> **EXERCISE OBJECTIVE**
Could you return the full listing below exactly as it appears?
==== MATERIAL SHOWN
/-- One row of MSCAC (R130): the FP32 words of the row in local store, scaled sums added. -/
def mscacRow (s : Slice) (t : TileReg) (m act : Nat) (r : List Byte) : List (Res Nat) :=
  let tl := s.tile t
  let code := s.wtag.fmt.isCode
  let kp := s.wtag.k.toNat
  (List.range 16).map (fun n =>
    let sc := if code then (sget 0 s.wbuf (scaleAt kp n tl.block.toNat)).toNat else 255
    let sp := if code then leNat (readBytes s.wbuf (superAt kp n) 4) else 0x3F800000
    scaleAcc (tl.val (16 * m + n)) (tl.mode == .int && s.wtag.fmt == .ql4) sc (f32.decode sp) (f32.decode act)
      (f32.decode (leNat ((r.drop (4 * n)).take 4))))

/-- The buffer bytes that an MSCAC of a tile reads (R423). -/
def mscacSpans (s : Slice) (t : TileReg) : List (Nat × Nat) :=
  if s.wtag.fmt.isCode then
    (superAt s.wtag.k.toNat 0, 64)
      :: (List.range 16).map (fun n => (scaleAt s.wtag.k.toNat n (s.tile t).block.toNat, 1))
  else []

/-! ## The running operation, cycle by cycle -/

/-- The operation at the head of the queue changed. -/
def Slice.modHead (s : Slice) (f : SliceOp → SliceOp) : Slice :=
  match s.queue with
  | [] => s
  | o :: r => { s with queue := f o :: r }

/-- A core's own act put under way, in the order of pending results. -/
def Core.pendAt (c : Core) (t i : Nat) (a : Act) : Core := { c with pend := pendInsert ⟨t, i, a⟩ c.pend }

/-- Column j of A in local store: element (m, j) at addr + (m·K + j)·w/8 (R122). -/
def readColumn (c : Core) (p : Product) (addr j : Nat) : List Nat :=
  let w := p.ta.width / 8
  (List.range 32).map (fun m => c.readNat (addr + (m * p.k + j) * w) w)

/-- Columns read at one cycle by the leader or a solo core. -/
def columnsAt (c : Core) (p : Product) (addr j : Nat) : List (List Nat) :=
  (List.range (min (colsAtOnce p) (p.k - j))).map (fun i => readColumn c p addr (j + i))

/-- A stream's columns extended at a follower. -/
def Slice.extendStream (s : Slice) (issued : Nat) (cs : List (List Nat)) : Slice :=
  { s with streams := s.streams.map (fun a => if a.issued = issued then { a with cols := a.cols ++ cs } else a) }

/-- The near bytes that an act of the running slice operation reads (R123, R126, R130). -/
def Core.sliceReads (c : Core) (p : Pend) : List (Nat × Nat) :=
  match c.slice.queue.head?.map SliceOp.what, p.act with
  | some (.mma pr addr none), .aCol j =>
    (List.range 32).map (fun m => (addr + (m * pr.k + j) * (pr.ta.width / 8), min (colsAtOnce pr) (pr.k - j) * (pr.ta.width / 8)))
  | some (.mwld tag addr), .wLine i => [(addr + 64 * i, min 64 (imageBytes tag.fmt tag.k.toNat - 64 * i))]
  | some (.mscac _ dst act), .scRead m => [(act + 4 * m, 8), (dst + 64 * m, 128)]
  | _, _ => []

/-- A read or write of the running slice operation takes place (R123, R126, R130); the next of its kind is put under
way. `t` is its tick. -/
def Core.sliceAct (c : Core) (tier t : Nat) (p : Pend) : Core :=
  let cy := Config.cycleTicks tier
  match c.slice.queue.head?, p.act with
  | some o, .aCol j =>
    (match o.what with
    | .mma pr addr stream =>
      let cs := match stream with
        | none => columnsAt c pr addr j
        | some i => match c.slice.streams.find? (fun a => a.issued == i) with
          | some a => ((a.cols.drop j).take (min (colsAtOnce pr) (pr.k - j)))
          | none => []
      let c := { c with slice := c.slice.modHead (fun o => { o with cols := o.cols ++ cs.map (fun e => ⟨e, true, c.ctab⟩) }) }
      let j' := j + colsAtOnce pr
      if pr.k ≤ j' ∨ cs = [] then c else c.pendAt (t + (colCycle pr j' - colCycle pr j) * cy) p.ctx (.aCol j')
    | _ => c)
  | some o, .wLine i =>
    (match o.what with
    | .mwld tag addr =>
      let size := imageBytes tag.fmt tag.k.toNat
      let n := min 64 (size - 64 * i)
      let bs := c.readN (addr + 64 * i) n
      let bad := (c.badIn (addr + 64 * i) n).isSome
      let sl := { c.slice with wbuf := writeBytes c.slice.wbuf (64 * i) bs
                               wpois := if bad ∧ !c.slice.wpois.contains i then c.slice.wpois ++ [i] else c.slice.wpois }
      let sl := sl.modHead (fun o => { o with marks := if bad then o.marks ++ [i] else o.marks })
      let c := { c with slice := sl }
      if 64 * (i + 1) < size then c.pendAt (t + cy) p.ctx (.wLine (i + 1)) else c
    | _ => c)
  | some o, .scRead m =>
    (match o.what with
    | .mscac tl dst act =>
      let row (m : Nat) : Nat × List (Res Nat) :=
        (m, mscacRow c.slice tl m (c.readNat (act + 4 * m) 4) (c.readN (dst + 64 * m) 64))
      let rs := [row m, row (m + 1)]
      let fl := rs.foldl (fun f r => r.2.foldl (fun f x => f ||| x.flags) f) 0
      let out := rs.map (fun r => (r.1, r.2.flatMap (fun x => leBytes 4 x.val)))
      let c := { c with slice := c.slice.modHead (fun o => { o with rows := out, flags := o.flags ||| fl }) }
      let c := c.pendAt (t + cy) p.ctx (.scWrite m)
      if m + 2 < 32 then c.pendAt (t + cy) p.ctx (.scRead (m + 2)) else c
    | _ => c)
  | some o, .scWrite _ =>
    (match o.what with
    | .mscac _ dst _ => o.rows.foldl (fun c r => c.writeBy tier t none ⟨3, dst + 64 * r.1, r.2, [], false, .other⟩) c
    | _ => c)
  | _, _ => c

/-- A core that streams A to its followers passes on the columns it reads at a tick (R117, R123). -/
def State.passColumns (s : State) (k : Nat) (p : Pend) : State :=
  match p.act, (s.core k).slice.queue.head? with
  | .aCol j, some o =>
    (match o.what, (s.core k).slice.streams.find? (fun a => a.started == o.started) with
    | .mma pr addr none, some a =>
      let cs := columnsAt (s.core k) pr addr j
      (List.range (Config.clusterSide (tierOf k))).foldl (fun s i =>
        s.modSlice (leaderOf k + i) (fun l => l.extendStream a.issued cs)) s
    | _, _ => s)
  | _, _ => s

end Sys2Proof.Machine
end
========
> **RESPONSE TO THIS EXERCISE**
/-- One row of MSCAC (R130): the FP32 words of the row in local store, scaled sums added. -/
def mscacRow (s : Slice) (t : TileReg) (m act : Nat) (r : List Byte) : List (Res Nat) :=
  let tl := s.tile t
  let code := s.wtag.fmt.isCode
  let kp := s.wtag.k.toNat
  (List.range 16).map (fun n =>
    let sc := if code then (sget 0 s.wbuf (scaleAt kp n tl.block.toNat)).toNat else 255
    let sp := if code then leNat (readBytes s.wbuf (superAt kp n) 4) else 0x3F800000
    scaleAcc (tl.val (16 * m + n)) (tl.mode == .int && s.wtag.fmt == .ql4) sc (f32.decode sp) (f32.decode act)
      (f32.decode (leNat ((r.drop (4 * n)).take 4))))

/-- The buffer bytes that an MSCAC of a tile reads (R423). -/
def mscacSpans (s : Slice) (t : TileReg) : List (Nat × Nat) :=
  if s.wtag.fmt.isCode then
    (superAt s.wtag.k.toNat 0, 64)
      :: (List.range 16).map (fun n => (scaleAt s.wtag.k.toNat n (s.tile t).block.toNat, 1))
  else []

/-! ## The running operation, cycle by cycle -/

/-- The operation at the head of the queue changed. -/
def Slice.modHead (s : Slice) (f : SliceOp → SliceOp) : Slice :=
  match s.queue with
  | [] => s
  | o :: r => { s with queue := f o :: r }

/-- A core's own act put under way, in the order of pending results. -/
def Core.pendAt (c : Core) (t i : Nat) (a : Act) : Core := { c with pend := pendInsert ⟨t, i, a⟩ c.pend }

/-- Column j of A in local store: element (m, j) at addr + (m·K + j)·w/8 (R122). -/
def readColumn (c : Core) (p : Product) (addr j : Nat) : List Nat :=
  let w := p.ta.width / 8
  (List.range 32).map (fun m => c.readNat (addr + (m * p.k + j) * w) w)

/-- Columns read at one cycle by the leader or a solo core. -/
def columnsAt (c : Core) (p : Product) (addr j : Nat) : List (List Nat) :=
  (List.range (min (colsAtOnce p) (p.k - j))).map (fun i => readColumn c p addr (j + i))

/-- A stream's columns extended at a follower. -/
def Slice.extendStream (s : Slice) (issued : Nat) (cs : List (List Nat)) : Slice :=
  { s with streams := s.streams.map (fun a => if a.issued = issued then { a with cols := a.cols ++ cs } else a) }

/-- The near bytes that an act of the running slice operation reads (R123, R126, R130). -/
def Core.sliceReads (c : Core) (p : Pend) : List (Nat × Nat) :=
  match c.slice.queue.head?.map SliceOp.what, p.act with
  | some (.mma pr addr none), .aCol j =>
    (List.range 32).map (fun m => (addr + (m * pr.k + j) * (pr.ta.width / 8), min (colsAtOnce pr) (pr.k - j) * (pr.ta.width / 8)))
  | some (.mwld tag addr), .wLine i => [(addr + 64 * i, min 64 (imageBytes tag.fmt tag.k.toNat - 64 * i))]
  | some (.mscac _ dst act), .scRead m => [(act + 4 * m, 8), (dst + 64 * m, 128)]
  | _, _ => []

/-- A read or write of the running slice operation takes place (R123, R126, R130); the next of its kind is put under
way. `t` is its tick. -/
def Core.sliceAct (c : Core) (tier t : Nat) (p : Pend) : Core :=
  let cy := Config.cycleTicks tier
  match c.slice.queue.head?, p.act with
  | some o, .aCol j =>
    (match o.what with
    | .mma pr addr stream =>
      let cs := match stream with
        | none => columnsAt c pr addr j
        | some i => match c.slice.streams.find? (fun a => a.issued == i) with
          | some a => ((a.cols.drop j).take (min (colsAtOnce pr) (pr.k - j)))
          | none => []
      let c := { c with slice := c.slice.modHead (fun o => { o with cols := o.cols ++ cs.map (fun e => ⟨e, true, c.ctab⟩) }) }
      let j' := j + colsAtOnce pr
      if pr.k ≤ j' ∨ cs = [] then c else c.pendAt (t + (colCycle pr j' - colCycle pr j) * cy) p.ctx (.aCol j')
    | _ => c)
  | some o, .wLine i =>
    (match o.what with
    | .mwld tag addr =>
      let size := imageBytes tag.fmt tag.k.toNat
      let n := min 64 (size - 64 * i)
      let bs := c.readN (addr + 64 * i) n
      let bad := (c.badIn (addr + 64 * i) n).isSome
      let sl := { c.slice with wbuf := writeBytes c.slice.wbuf (64 * i) bs
                               wpois := if bad ∧ !c.slice.wpois.contains i then c.slice.wpois ++ [i] else c.slice.wpois }
      let sl := sl.modHead (fun o => { o with marks := if bad then o.marks ++ [i] else o.marks })
      let c := { c with slice := sl }
      if 64 * (i + 1) < size then c.pendAt (t + cy) p.ctx (.wLine (i + 1)) else c
    | _ => c)
  | some o, .scRead m =>
    (match o.what with
    | .mscac tl dst act =>
      let row (m : Nat) : Nat × List (Res Nat) :=
        (m, mscacRow c.slice tl m (c.readNat (act + 4 * m) 4) (c.readN (dst + 64 * m) 64))
      let rs := [row m, row (m + 1)]
      let fl := rs.foldl (fun f r => r.2.foldl (fun f x => f ||| x.flags) f) 0
      let out := rs.map (fun r => (r.1, r.2.flatMap (fun x => leBytes 4 x.val)))
      let c := { c with slice := c.slice.modHead (fun o => { o with rows := out, flags := o.flags ||| fl }) }
      let c := c.pendAt (t + cy) p.ctx (.scWrite m)
      if m + 2 < 32 then c.pendAt (t + cy) p.ctx (.scRead (m + 2)) else c
    | _ => c)
  | some o, .scWrite _ =>
    (match o.what with
    | .mscac _ dst _ => o.rows.foldl (fun c r => c.writeBy tier t none ⟨3, dst + 64 * r.1, r.2, [], false, .other⟩) c
    | _ => c)
  | _, _ => c

/-- A core that streams A to its followers passes on the columns it reads at a tick (R117, R123). -/
def State.passColumns (s : State) (k : Nat) (p : Pend) : State :=
  match p.act, (s.core k).slice.queue.head? with
  | .aCol j, some o =>
    (match o.what, (s.core k).slice.streams.find? (fun a => a.started == o.started) with
    | .mma pr addr none, some a =>
      let cs := columnsAt (s.core k) pr addr j
      (List.range (Config.clusterSide (tierOf k))).foldl (fun s i =>
        s.modSlice (leaderOf k + i) (fun l => l.extendStream a.issued cs)) s
    | _, _ => s)
  | _, _ => s

end Sys2Proof.Machine
end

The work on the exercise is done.